Re: How does the Very Large Array (Telescope) work?

The Very Large Array is a radio interferometer located on the Plains of San Agustin, about 150 km southwest of Albuquerque, NM, and is operated by the National Radio Astronomy Observatory for the National Science Foundation. (This is a particularly auspicious time for me to be answering this question since I just returned from a tour of it.)

An analogy might be useful in explaining how an interferometer works. Suppose one had a large telescope. The resolution of a telescope is related directly to its size. The larger a telescope is, the better angular resolution it produces; angular resolution is simply how well one can resolve fine details. An an example, if one can read the writing on a dime on the other side of a room, one has good angular resolution.

Now imagine covering a tiny portion of the telescope's mirror. If one covers a sufficiently small region, that will leave the telescope's angular resolution essentially unchanged. Now imagine covering three tiny portions of the mirror. Again, if the three regions are sufficiently small, the angular resolution of the telescope is unaffected.

How many small regions can be covered before the telescope's angular resolution is affected significantly? The surprising answer is that most of the telescope's mirror can be covered, yet the telescope would retain essentially all of its angular resolution (provided the telescope is covered randomly; if only the outer portions of the mirror are covered, this is equivalent to making the telescope smaller). Why bother making one large telescope mirror, only to cover most of it? Why not simply make a bunch of small telescope mirrors, then arrange them in the shape of a larger mirror, thereby making a large virtual telescope?

This is what an interferometer is designed to do. An interferometer consists of two antennas separated by some distance, let's call that B. This distance is often termed the interferometer's baseline. By combining the signals from the two antennas, one forms a virtual telescope whose size is about B. For instance, the longest baselines at the VLA are about 35 km in length. Thus, with these baselines, one forms a virtual telescope about 35 km in size. Equivalently, if one observes a celestial source at the wavelength of 21 cm, one produces a virtual telescope with an angular resolution of about 1 arcsecond. (Recall that 1 degree is divided into 60 arcminutes, 1 arcminute is divided into 60 arcseconds, and the unaided human eye can see details no better than about 1 arcminute.)
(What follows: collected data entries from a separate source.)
-- ==== Sys2Proof/WellFormed.lean ====
section
/-! DEFINITION. When an operation is one that the spec's encodings can select: the ranges of the
opcode table's rows (30_encoding.md R82, R85 to R87, R95) and the number of buttons (R194). -/

namespace Sys2Proof

/-- The six named status codes (R81). -/
def Config.namedCodes : List Byte :=
  [Config.stSwa, Config.stDra, Config.stSpr, Config.stSra, Config.stDsa, Config.stDsn]

/-- The operand ranges of the table's rows; a row whose field fills its range has no check. -/
abbrev Instr.WellFormed : Instr → Prop
  | .stOther code => code ∉ Config.namedCodes
  | .readUndef n => 3 ≤ n.toNat
  | .readSetting id => id.toNat ≤ 6
  | .readSettingUnrecognized id => 7 ≤ id.toNat
  | .readUnmapped sel => 5 ≤ sel.toNat ∧ sel.toNat ≤ 122
  | .readReserved c => 251 ≤ c.toNat
  | .writeSettingUnrecognized id _ => 7 ≤ id.toNat
  | .irqButton k => k < Config.nButton
  | .stSwa _ | .stDra _ | .stSpr | .stSra _ | .stDsa | .stDsn => True
  | .readUndef0 | .readVersion | .readUid | .readTelemetry0 | .readTelemetry1
  | .readTelemetry2 | .readTelemetry3 | .readTelemetry4 => True
  | .writeIgnoredLow _ _ | .writeSetting _ _ | .writeSettingL1Enabled _
  | .writeSettingL2Enabled _ | .writeSettingOrientation _ | .writeIgnoredHigh _ _ => True
  | .ptWrite _ _ | .ptReadProbe | .ptReadFirst _ | .ptReadNext | .ptLatch => True
  | .install | .unmask | .irqI2c | .irqDispTimer | .irqTelemTimer => True

end Sys2Proof
end

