-- ==== Sys2Proof/Machine/Writes.lean ====
section
/-! DEFINITION. The write side of the virtual register multiplexer (41_register_map.md R148 to R153):
`EpowerCommit`, and the meanings of the CMD_WRITE rows. -/

namespace Sys2Proof.Machine

/-- The side channel of a setting, carrying the raw byte (R149, R151). -/
def sideChannel (id : Nat) (v : Byte) (s : State) : State :=
  if id = 4 then s.sendEnable1 v
  else if id = 5 then s.sendEnable2 v
  else if id = 6 then s.sendOrientation v
  else s

/-- `WriteSetting(id, v)` (R149, R150): the store first, then the side channel. -/
def writeSetting (id : Nat) (v : Byte) (s : State) : State :=
  sideChannel id v (s.settingsSet id v)

/-- `EpowerCommit(c, v)` (R148); outside the settings band nothing happens (R152). -/
def epowerCommit (c v : Byte) (s : State) : State :=
  if 64 ≤ c.toNat ∧ c.toNat ≤ 127 then writeSetting (settingId c) v s else s

/-- WRITE_IGNORED_LOW (R152): accepted, no effect. -/
def execWriteIgnoredLow (_n : BitVec 6) (_v : Byte) (s : State) :
    Host.Outcome State Fault Refusal :=
  ifRunning s (.next s)

/-- WRITE_SETTING, ids 0 to 3 (R149). -/
def execWriteSetting (id : BitVec 2) (v : Byte) (s : State) : Host.Outcome State Fault Refusal :=
  ifRunning s (.next (writeSetting id.toNat v s))

/-- WRITE_SETTING_L1_ENABLED, id 4 (R149). -/
def execWriteSettingL1Enabled (v : Byte) (s : State) : Host.Outcome State Fault Refusal :=
  ifRunning s (.next (writeSetting 4 v s))

/-- WRITE_SETTING_L2_ENABLED, id 5 (R149). -/
def execWriteSettingL2Enabled (v : Byte) (s : State) : Host.Outcome State Fault Refusal :=
  ifRunning s (.next (writeSetting 5 v s))

/-- WRITE_SETTING_ORIENTATION, id 6 (R149). -/
def execWriteSettingOrientation (v : Byte) (s : State) : Host.Outcome State Fault Refusal :=
  ifRunning s (.next (writeSetting 6 v s))

/-- WRITE_SETTING_UNRECOGNIZED, ids 7 to 63 (R150): the call is made and stores nothing. -/
def execWriteSettingUnrecognized (id : BitVec 6) (v : Byte) (s : State) :
    Host.Outcome State Fault Refusal :=
  ifRunning s (.next (writeSetting id.toNat v s))

/-- WRITE_IGNORED_HIGH (R152): accepted, no effect. -/
def execWriteIgnoredHigh (_n : BitVec 7) (_v : Byte) (s : State) :
    Host.Outcome State Fault Refusal :=
  ifRunning s (.next s)

end Sys2Proof.Machine
end

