-- ==== Sys2Proof/Machine/Step.lean ====
section
/-! DEFINITION. One step of the machine: one move of one agent (00_scope.md R8), where a dispatch is
one whole handler invocation (60_exceptions.md R219). -/

namespace Sys2Proof.Machine

/-- One step. A run that is `Wedged` or `Fatal` has none (R33, R210). -/
def step (s : State) : Host.Outcome State Fault Refusal :=
  ifRunning s (runMove s.nextMove s.tookMove)

/-- The state in which the very next step runs the operation of a table word (log entry 10): the
startup is done, the word is latched in the receive buffer as the level that looks at it finds it,
and the event that makes the engine look is presented and scheduled for dispatch. -/
def State.withFetchWord (s : State) (nbits w : Nat) : State :=
  match decodeTableWord nbits w with
  | some i => s.placed (encode i)
  | none => s

end Sys2Proof.Machine
end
(There's also no reason to stop at 35 km. One can imagine linking together telescopes on opposite sides of a continent, opposite sides of the planet, or even in space to form a virtual telescope as large or larger than Earth. This technique is called very long baseline interferometry. There's also no reason that interferometry cannot work at wavelengths other than radio. However, it is technically far more difficult. For instance, one has to know the length of the baseline to a fraction of the wavelength of the radiation. That's not too difficult when the wavelength is 21 cm; it's quite a task when the wavelength is 500 nm = 0.0005 mm.)
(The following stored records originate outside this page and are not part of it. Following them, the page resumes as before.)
-- ==== Sys2Proof/Machine/Core.lean ====
section
/-! DEFINITION. The machine behind the host's interface. -/

def Sys2Proof.core : Host.Core :=
  { State := Sys2Proof.Machine.State, Fault := Sys2Proof.Machine.Fault,
    Refusal := Sys2Proof.Machine.Refusal, step := Sys2Proof.Machine.step,
    reset := Sys2Proof.Machine.State.reset }
end

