/-- The reset state meets the invariant. It does so only because the interrupt flag is clear and the
interface not enabled at reset, which the source does not give and the model chooses (log entry 8,
DESIGN CHOICE, unsafe); the form of the settings space and the startup position are log entries 7
and 10. The spec's own decisions in it (log entry 18): D18, D20. -/
def Obligations.ResetMeetsTheInvariant : Prop := State.reset.Inv

/-- R29 to R33 (with log entries 7, 10 and 14 for what is the model's): every step keeps the
invariant, from every state that meets it: the settings space stays canonical, a queued identifier
stays one, the event, the interrupt flag and the pending bit stay in step, the startup order and the
lock are kept. The spec's own decisions in it (log entry 18): D18, D20, D21, D22. -/
def Obligations.EveryStepKeepsTheInvariant : Prop :=
  ∀ s t : State, s.Inv → step s = .next t → t.Inv

/-- R210, R212, "Nothing in this core is fatal at runtime": from a running state that meets the
invariant every step has a next state, whatever the agents do, and it is never `Fatal`. That a move which
no rule enables has a next state too, idling, is the model's choice (log entry 11, DESIGN CHOICE:
R217 and R219 give it no step); for the invariant see log entries 7, 10 and 14. -/
def Obligations.RunningStepsNeverStopAndAreNeverFatal : Prop :=
  ∀ s : State, s.Inv → s.irq.run = .running →
    ∃ t, step s = .next t ∧ t.irq.run ≠ .fatal

/-- R117, R210: a step wedges a run only by a call that is never answered: one in the telemetry
timer's handler, or the last call of an I2C dispatch. The draw count tells which free value the
answer was, where none was listed. The spec's own decision in it (log entry 18): D22. -/
def Obligations.OnlyUnansweredCallsWedge : Prop :=
  ∀ s t : State, step s = .next t → t.irq.run = .wedged → ∃ n, t.env.draws = n + 1 ∧
    (s.nextMove = .dispatch .telemTimer ∧ (∃ d, (s.withDraws n).telemEffect = .hang d) ∨
      s.nextMove = .dispatch .i2c ∧
        ∃ cs c, t.env.calls = cs ++ [c] ∧ c.isBlocking = true ∧ (s.withDraws n).neverAnswers c)

/-- R97, R98, R149, R250, R252: on the bus, a WRITE of a setting and then a READ of it deliver the
value written, and the READ ends with both cursors 0; whether or not the STOP after the read segment
is an event, in which case the mode is `Idle` too. The address byte's layout is log entry 2, and
State records the byte clocked in by log entry 13. The spec's own decisions in it (log entry 18):
D7, D16. -/
def Obligations.SettingTransactionsRoundTrip : Prop :=
  ∀ (c v : Byte) (stopSeen : Bool) (s : State), s.irq.run = .running →
    64 ≤ c.toNat → c.toNat ≤ 70 →
    ∃ t, afterEvents ((writeIdiom c v ++ readIdiom c 0 stopSeen).flatMap Segment.events) s =
        .next t ∧
      t.env.hostByte = some v ∧ t.irq.run = .running ∧ t.engine.rxCursor = 0 ∧
      t.engine.txCursor = 0 ∧ settingAt t.dev.settings (c.toNat - 64) = v ∧
      t.engine.mode = if stopSeen then .idle else .epowerRead

/-- R117, R224, R262: a handler ends if the call it makes answers: where the answers that a run of
`n` steps can take are listed and none of them is a hang, no step of it wedges the run. The spec's
own decision in it (log entry 18): D22. -/
def Obligations.AnsweredStepsDoNotWedge : Prop :=
  (∀ (n : Nat) (s t : State), s.CollaboratorsAnswer (n + 1) → step s = .next t →
    t.irq.run ≠ .wedged ∧ t.CollaboratorsAnswer n) ∧
  ∀ (n : Nat) (s t : State), s.CollaboratorsAnswer n → s.irq.run ≠ .wedged →
    Host.Core.run Sys2Proof.core n s = .next t → t.irq.run ≠ .wedged
end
The VLA consists of 27 antennas arranged in a Y shape. (Actually, 28 antennas, but at any given time one antenna is rotated into the Antenna Assembly Building or "elephant barn" for maintenance.) Some antennas are relatively close together, while others are farther apart. Each (unique) pair of antennas forms an interferometer, and when all of the interferometers are combined together, one forms a reasonably "filled" virtual telescope. (In the case of the VLA, the 27 antennas form 27*26/2 = 351 unique pairs.)
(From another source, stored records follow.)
-- ==== Sys2Proof/Tests/Slice0.lean ====
section
/-! SUPPORT. Tests of the model against the spec's own bit patterns (30_encoding.md) and vectors
(95_test_vectors.md), and for every obligation with premises a state that meets them. -/

namespace Sys2Proof.Tests

open Sys2Proof.Machine

-- One thread: the many small theorems of this file would otherwise be checked all at once.
set_option Elab.async false

/-! ### Small states -/

/-- An engine at the given mode and cursors; its buffers are those of V23 and V58. -/
def engineAt (m : Mode) (rx : Fin 9) (tx : Fin 4) : Engine where
  mode := m
  rxBuf := #v[0x21#8, 0x7F#8, 0x33#8, 0#8, 0#8, 0#8, 0#8, 0x99#8]
  rxCursor := rx
  txBuf := #v[0x44#8, 0x33#8, 0x22#8, 0x11#8]
  txCursor := tx
  staged := 0xCD#8

/-- A booted block with that engine, nothing pending, and no listed answer. -/
def at' (m : Mode) (rx : Fin 9) (tx : Fin 4) : State where
  engine := engineAt m rx tx
  ctl :=
    { enabled := true, ackEnable := true, start := false, intFlag := true, status := 0#8,
      data := 0#8, ownAddrs := [] }
  irq := { State.reset.irq with ctxInstalled := true, irqMask := false }
  dev := State.reset.dev
  env := { State.reset.env with startup := .idle }

/-- The idle engine of `Q0`. -/
def quiet : State := at' .idle 0 0

/-- With the given command latched. -/
def latched (c : Byte) : State :=
  { at' .idle 1 0 with
    engine := { engineAt .idle 1 0 with rxBuf := (engineAt .idle 1 0).rxBuf.set 0 c } }

/-- With the given coming answers. -/
def answers (s : State) (a : List AdcAnswer) (r : List VrmReadAnswer) (w : List VrmWriteAnswer) :
    State :=
  { s with env := { s.env with adc := a, vrmRead := r, vrmWrite := w } }

/-- With the given coming move. -/
def moving (s : State) (m : Move) : State := { s with env := { s.env with schedule := [m] } }

/-- With the given event outstanding. -/
def withEvent (s : State) (status dat : Byte) : State :=
  { s with
    ctl := { s.ctl with intFlag := true, status := status, data := dat }
    irq := { s.irq with pendingI2c := true, i2cEvent := some (status, dat) } }

/-- With every other source pending. -/
def allPending (s : State) : State :=
  { s with irq := { s.irq with pendingButtons := [0], pendingDisp := true, pendingTelem := true } }

/-- A look at the next state, if there is one. -/
def look {α : Type} (o : Host.Outcome State Fault Refusal) (f : State → α) : Option α :=
  match o with
  | .next t => some (f t)
  | .fault _ | .refused _ => none

/-- A status byte that is none of the six. -/
def otherCode : Byte := Config.statusCodes 6#8

theorem otherCode_not_named : otherCode ∉ Config.namedCodes := by
  simp [otherCode, Config.namedCodes, Config.stSwa, Config.stDra, Config.stSpr, Config.stSra,
    Config.stDsa, Config.stDsn]

theorem nButton_pos : 0 < Config.nButton := Nat.succ_pos _

/-! ### Well-formedness: each check refuses an ill-formed term -/

theorem test_illFormed_stOther : ¬ (Instr.stOther Config.stDsn).WellFormed := by
  simp [Instr.WellFormed, Config.namedCodes]
theorem test_illFormed_readUndef : ¬ (Instr.readUndef 2#6).WellFormed := by decide
theorem test_illFormed_readSetting : ¬ (Instr.readSetting 7#6).WellFormed := by decide
theorem test_illFormed_readSettingUnrecognized :
    ¬ (Instr.readSettingUnrecognized 6#6).WellFormed := by decide
theorem test_illFormed_readUnmapped_low : ¬ (Instr.readUnmapped 4#7).WellFormed := by decide
theorem test_illFormed_readUnmapped_high : ¬ (Instr.readUnmapped 123#7).WellFormed := by decide
theorem test_illFormed_readReserved : ¬ (Instr.readReserved 250#8).WellFormed := by decide
theorem test_illFormed_writeSettingUnrecognized :
    ¬ (Instr.writeSettingUnrecognized 6#6 0#8).WellFormed := by decide
theorem test_illFormed_irqButton : ¬ (Instr.irqButton Config.nButton).WellFormed := by
  simp [Instr.WellFormed]

/-! ### Decoding: words written out from R81, R85 to R88, R94, R95 -/

theorem test_decode_stSwa : decode (.status Config.stSwa 0x70#8) = .ok (.stSwa 0x70#8) := by
  simp [decode, decodeStatus]
theorem test_decode_stDra : decode (.status Config.stDra 0x41#8) = .ok (.stDra 0x41#8) := by
  simp [decode, decodeStatus]
theorem test_decode_stSpr : decode (.status Config.stSpr 0x41#8) = .ok .stSpr := by
  simp [decode, decodeStatus]
theorem test_decode_stSra : decode (.status Config.stSra 0x71#8) = .ok (.stSra 0x71#8) := by
  simp [decode, decodeStatus]
theorem test_decode_stDsa : decode (.status Config.stDsa 0x41#8) = .ok .stDsa := by
  simp [decode, decodeStatus]
theorem test_decode_stDsn : decode (.status Config.stDsn 0x41#8) = .ok .stDsn := by
  simp [decode, decodeStatus]
theorem test_decode_stOther : decode (.status otherCode 0x41#8) = .ok (.stOther otherCode) := by
  simp [decode, decodeStatus, classOf_of_not_named otherCode_not_named]

theorem test_decode_readUndef0 : decode (.cmdRead 0b00000000#8) = .ok .readUndef0 := by decide
theorem test_decode_readVersion : decode (.cmdRead 0b00000001#8) = .ok .readVersion := by decide
theorem test_decode_readUid : decode (.cmdRead 0b00000010#8) = .ok .readUid := by decide
theorem test_decode_readUndef : decode (.cmdRead 0b00111111#8) = .ok (.readUndef 0b111111#6) := by
  decide
theorem test_decode_readSetting : decode (.cmdRead 0b01000110#8) = .ok (.readSetting 6#6) := by
  decide
theorem test_decode_readSettingUnrecognized :
    decode (.cmdRead 0b01000111#8) = .ok (.readSettingUnrecognized 7#6) := by decide
theorem test_decode_readTelemetry0 : decode (.cmdRead 0b10000000#8) = .ok .readTelemetry0 := by
  decide
theorem test_decode_readTelemetry1 : decode (.cmdRead 0b10000001#8) = .ok .readTelemetry1 := by
  decide
theorem test_decode_readTelemetry2 : decode (.cmdRead 0b10000010#8) = .ok .readTelemetry2 := by
  decide
theorem test_decode_readTelemetry3 : decode (.cmdRead 0b10000011#8) = .ok .readTelemetry3 := by
  decide
theorem test_decode_readTelemetry4 : decode (.cmdRead 0b10000100#8) = .ok .readTelemetry4 := by
  decide
theorem test_decode_readUnmapped : decode (.cmdRead 0b10000101#8) = .ok (.readUnmapped 5#7) := by
  decide
theorem test_decode_readReserved : decode (.cmdRead 0b11111011#8) = .ok (.readReserved 251#8) := by
  decide

theorem test_decode_writeIgnoredLow :
    decode (.cmdWrite [0b00111111#8, 0x55#8]) = .ok (.writeIgnoredLow 0b111111#6 0x55#8) := by
  decide
theorem test_decode_writeSetting :
    decode (.cmdWrite [0b01000011#8, 0xFF#8]) = .ok (.writeSetting 3#2 0xFF#8) := by decide
theorem test_decode_writeSettingL1Enabled :
    decode (.cmdWrite [0b01000100#8, 0x01#8]) = .ok (.writeSettingL1Enabled 0x01#8) := by decide
theorem test_decode_writeSettingL2Enabled :
    decode (.cmdWrite [0b01000101#8, 0x00#8]) = .ok (.writeSettingL2Enabled 0x00#8) := by decide
theorem test_decode_writeSettingOrientation :
    decode (.cmdWrite [0b01000110#8, 0x01#8]) = .ok (.writeSettingOrientation 0x01#8) := by decide
theorem test_decode_writeSettingUnrecognized :
    decode (.cmdWrite [0b01000111#8, 0x55#8]) = .ok (.writeSettingUnrecognized 7#6 0x55#8) := by
  decide
theorem test_decode_writeIgnoredHigh :
    decode (.cmdWrite [0b10000000#8, 0x55#8]) = .ok (.writeIgnoredHigh 0#7 0x55#8) := by decide
/-- R153: three bytes are no write. -/
theorem test_decode_threeBytes :
    decode (.cmdWrite [0x41#8, 0x01#8, 0x02#8]) = .error .notTwoBytes := by decide

theorem test_decode_ptWrite :
    decode (.ptStop [0x21#8, 0x7F#8]) = .ok (.ptWrite 0x21#8 0x7F#8) := by decide
theorem test_decode_ptReadProbe : decode (.ptFirst []) = .ok .ptReadProbe := by decide
theorem test_decode_ptReadFirst :
    decode (.ptFirst [0x21#8, 0x7F#8]) = .ok (.ptReadFirst 0x21#8) := by decide
theorem test_decode_ptReadNext : decode .ptNext = .ok .ptReadNext := by decide
theorem test_decode_ptLatch : decode (.ptStop [0x21#8]) = .ok .ptLatch := by decide

theorem test_decode_install : decode .startInstall = .ok .install := by decide
theorem test_decode_unmask : decode .startUnmask = .ok .unmask := by decide
theorem test_decode_irqI2c : decode (.irq .i2c) = .ok .irqI2c := by decide
theorem test_decode_irqButton : decode (.irq (.button 0)) = .ok (.irqButton 0) := by
  simp [decode, nButton_pos]
theorem test_decode_noSuchButton :
    decode (.irq (.button Config.nButton)) = .error .noSuchButton := by simp [decode]
theorem test_decode_irqDispTimer : decode (.irq .dispTimer) = .ok .irqDispTimer := by decide
theorem test_decode_irqTelemTimer : decode (.irq .telemTimer) = .ok .irqTelemTimer := by decide

/-- The direction bit is ignored, and an address of neither device is `None` (R84). -/
theorem test_decodeDevice :
    decodeDevice (addrByte Config.addrEpower 0#1) = .epower ∧
      decodeDevice (addrByte Config.addrEpower 1#1) = .epower ∧
      decodeDevice (addrByte Config.addrPmic 1#1) = .pmic ∧
      decodeDevice (addrByte (Config.slaveAddrs 2#7) 1#1) = .none := by
  simp [decodeDevice, Config.addrEpower, Config.addrPmic, Config.slaveAddrs.injective.eq_iff]

/-- The host's word of READ_UID, and of a WRITE_IGNORED_HIGH row that no read row shares. -/
theorem test_decodeTableWord :
    decodeTableWord 8 2 = some .readUid ∧
      decodeTableWord 8 0xC1 = some (.writeIgnoredHigh 0x41#7 0#8) := by decide

/-! ### The status events: vectors V1 to V33 -/

/-- V2: the direction bit is ignored. -/
theorem test_stSwa_epower :
    look (exec (.stSwa (addrByte Config.addrEpower 1#1)) (at' .idle 2 0))
      (fun t => (t.engine.mode, t.engine.rxCursor, t.ctl.intFlag)) =
      some (.epowerWrite, 0, false) := by
  simp [look, exec, execStSwa, ifRunning, at', State.reset, eventSwa, writeMode]
/-- V3: the send cursor is not cleared. -/
theorem test_stSwa_pmic :
    look (exec (.stSwa (addrByte Config.addrPmic 0#1)) (at' .epowerRead 1 2))
      (fun t => (t.engine.mode, t.engine.rxCursor, t.engine.txCursor)) =
      some (.passthroughWrite, 0, 2) := by
  simp [look, exec, execStSwa, ifRunning, at', State.reset, eventSwa, writeMode, engineAt]
/-- V6: the eighth byte. -/
theorem test_stDra_eighth :
    look (exec (.stDra 0xAA#8) (at' .passthroughWrite 7 0))
      (fun t => (t.engine.rxCursor, t.engine.rxBuf[7], t.env.calls)) =
      some (8, 0xAA#8, [.ctlAckEnable, .ctlFlagClear]) := by decide
/-- V7: the ninth byte is dropped. -/
theorem test_stDra_ninth :
    look (exec (.stDra 0xBB#8) (at' .passthroughWrite 8 0))
      (fun t => (t.engine.rxCursor, t.engine.rxBuf[7])) = some (8, 0x99#8) := by decide
/-- V15: a downstream error is swallowed. -/
theorem test_stSpr_swallows :
    look (exec .stSpr (answers (at' .passthroughWrite 2 0) [] [] [.err]))
      (fun t => (t.engine.mode, t.engine.rxCursor, t.irq.run, t.env.calls)) =
      some (.idle, 2, .running,
        [.vrmWriteU8 0x21#8 0x7F#8, .ctlAckEnable, .ctlFlagClear]) := by decide
/-- V16: both cursors after a read. -/
theorem test_stSpr_read :
    look (exec .stSpr (at' .epowerRead 1 2))
      (fun t => (t.engine.mode, t.engine.rxCursor, t.engine.txCursor)) = some (.idle, 0, 0) := by
  decide
/-- V19: the version byte. -/
theorem test_stSra_version :
    look (exec (.stSra (addrByte Config.addrEpower 1#1)) (latched 1#8))
      (fun t => (t.engine.mode, t.env.hostByte, t.engine.rxCursor)) =
      some (.epowerRead, some Config.fwVersion, 1) := by
  simp [look, exec, execStSra, ifRunning, latched, at', engineAt, State.reset, eventSra,
    selectCommand, resolveRead, readVersion, State.andThen, State.finishTransmit_env_of_wrote,
    wroteByte]
/-- V22: the probe byte of the bridge. -/
theorem test_stSra_probe :
    look (exec (.stSra (addrByte Config.addrPmic 1#1)) quiet)
      (fun t => (t.engine.mode, t.env.hostByte)) = some (.passthroughRead, some 0xFF#8) := by
  simp [look, exec, execStSra, ifRunning, quiet, at', engineAt, State.reset, eventSra,
    passthroughFirst, passthroughProbe, probeByte, State.andThen,
    State.finishTransmit_env_of_wrote, wroteByte]
/-- V23: the queue is read at the cursor less one. -/
theorem test_stDsa_queue :
    look (exec .stDsa (at' .epowerRead 0 3)) (fun t => (t.ctl.data, t.engine.txCursor)) =
      some (0x22#8, 2) := by decide
/-- V26: the sentinel outside a read. -/
theorem test_stDsa_idle :
    look (exec .stDsa quiet) (fun t => (t.ctl.data, t.env.hostByte)) =
      some (0xEE#8, some 0xEE#8) := by decide
/-- V31: a write mode keeps its mode. -/
theorem test_stDsn :
    look (exec .stDsn (at' .epowerWrite 2 1))
      (fun t => (t.engine.mode, t.engine.rxCursor, t.engine.txCursor)) =
      some (.epowerWrite, 0, 0) := by decide
/-- V32: START first, then `Finish()`. -/
theorem test_stOther :
    look (exec (.stOther otherCode) (at' .epowerRead 1 3))
      (fun t => (t.engine.txCursor, t.ctl.start, t.env.calls)) =
      some (3, true, [.ctlStartSet, .ctlAckEnable, .ctlFlagClear]) := by decide

/-! ### The register map: vectors V34 to V57 -/

/-- V34. -/
theorem test_readUndef0 :
    look (exec .readUndef0 quiet) (fun t => (t.env.calls.length, t.env.draws)) = some (1, 14) := by
  decide
/-- V35. -/
theorem test_readVersion :
    look (exec .readVersion quiet) (fun t => t.ctl.data) = some Config.fwVersion := rfl
/-- V36: the most significant byte first, three left. -/
theorem test_readUid :
    look (exec .readUid quiet) (fun t => (t.ctl.data, t.engine.txCursor)) =
      some (Config.deviceUid.extractLsb' 24 8, 3) := rfl
/-- V37: whatever the command, a draw. -/
theorem test_readUndef :
    look (exec (.readUndef 0x3F#6) quiet) (fun t => t.ctl.data) = some (Config.drawU8 13) := rfl
/-- V38, with the initial settings. -/
theorem test_readSetting :
    look (exec (.readSetting 6#6) quiet) (fun t => (t.ctl.data, t.env.calls)) =
      some (Config.settingsInit 6, [.settingsGet 6, .datWrite (Config.settingsInit 6)]) := rfl
/-- V39. -/
theorem test_readSettingUnrecognized :
    look (exec (.readSettingUnrecognized 63#6) quiet) (fun t => (t.ctl.data, t.env.calls)) =
      some (0#8, [.settingsGet 63, .datWrite 0#8]) := by decide
/-- V40. -/
theorem test_readTelemetry0 :
    look (exec .readTelemetry0 (answers quiet [.sample 0x0123#16] [] []))
      (fun t => (t.env.calls, t.engine.staged)) =
      some ([.adcSample 2, .datWrite 0x01#8], 0x23#8) := by decide
/-- V41. -/
theorem test_readTelemetry1 :
    look (exec .readTelemetry1 (answers quiet [.sample 0xFFFF#16] [] []))
      (fun t => (t.env.calls, t.engine.staged)) =
      some ([.adcSample 1, .datWrite 0xFF#8], 0xFF#8) := by decide
/-- V42. -/
theorem test_readTelemetry2 :
    look (exec .readTelemetry2 (answers quiet [.sample 0xABCD#16] [] []))
      (fun t => (t.env.calls, t.engine.staged)) =
      some ([.adcSample 8, .datWrite 0xAB#8], 0xCD#8) := by decide
/-- V45: a conversion that never ends. -/
theorem test_readTelemetry2_hang :
    look (exec .readTelemetry2 (answers quiet [.hang] [] []))
      (fun t => (t.env.calls, t.engine.staged, t.irq.run)) =
      some ([.adcSample 8], 0xCD#8, .wedged) := by decide
/-- V43. -/
theorem test_readTelemetry3 :
    look (exec .readTelemetry3 (answers quiet [.sample 0x0000#16] [] []))
      (fun t => (t.env.calls, t.engine.staged)) =
      some ([.adcSample 10, .datWrite 0x00#8], 0x00#8) := by decide
/-- V44: data, not the sentinel. -/
theorem test_readTelemetry4 :
    look (exec .readTelemetry4 (answers quiet [.sample 0x00EE#16] [] []))
      (fun t => (t.env.calls, t.engine.staged)) =
      some ([.adcSample 9, .datWrite 0x00#8], 0xEE#8) := by decide
/-- V46. -/
theorem test_readUnmapped :
    look (exec (.readUnmapped 122#7) quiet) (fun t => (t.env.calls, t.ctl.data)) =
      some ([], 0#8) := by decide
/-- V47. -/
theorem test_readReserved :
    look (exec (.readReserved 0xFF#8) quiet) (fun t => t.env.calls) =
      some [.datWrite 0xEE#8] := by decide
Why does the VLA contain so many antennas? Above I wrote that an interferometer with a 35 km baseline produces a virtual telescope about 35 km in size. That's only partially true. The problem with a single interferometer with a 35 km baseline is that it doesn't have any 25 km baselines or 20 km baselines or 10 kilometer baselines or .... Returning to my example of being able to read the writing on a dime, imagine being able to read only the writing on the dime, but not being able to see the dime itself. The dime is much larger than the writing so it requires less angular resolution to see. By having lots of antennas and a range of baselines, the VLA allows one to build up a more complete picture of a celestial source.

I should point out that interferometers have a cost. In the case of the VLA, the twenty-seven 25-meter antennas are far easier to build than a single 35 km diameter telescope. However, combining the signals from the individual telescopes is a massive computational task.

Other important existing or planned radio interferometers include the Australia Telescope Compact Array, the Atacama Large Millimeter Array, the Giant Metrewave Radio Telescope, a space-based VLBI satellite named HALCA, the Low Frequency Array, the Very Long Baseline Array, the Westerbork Synthesis Radio Telescope , and the Square Kilometer Array.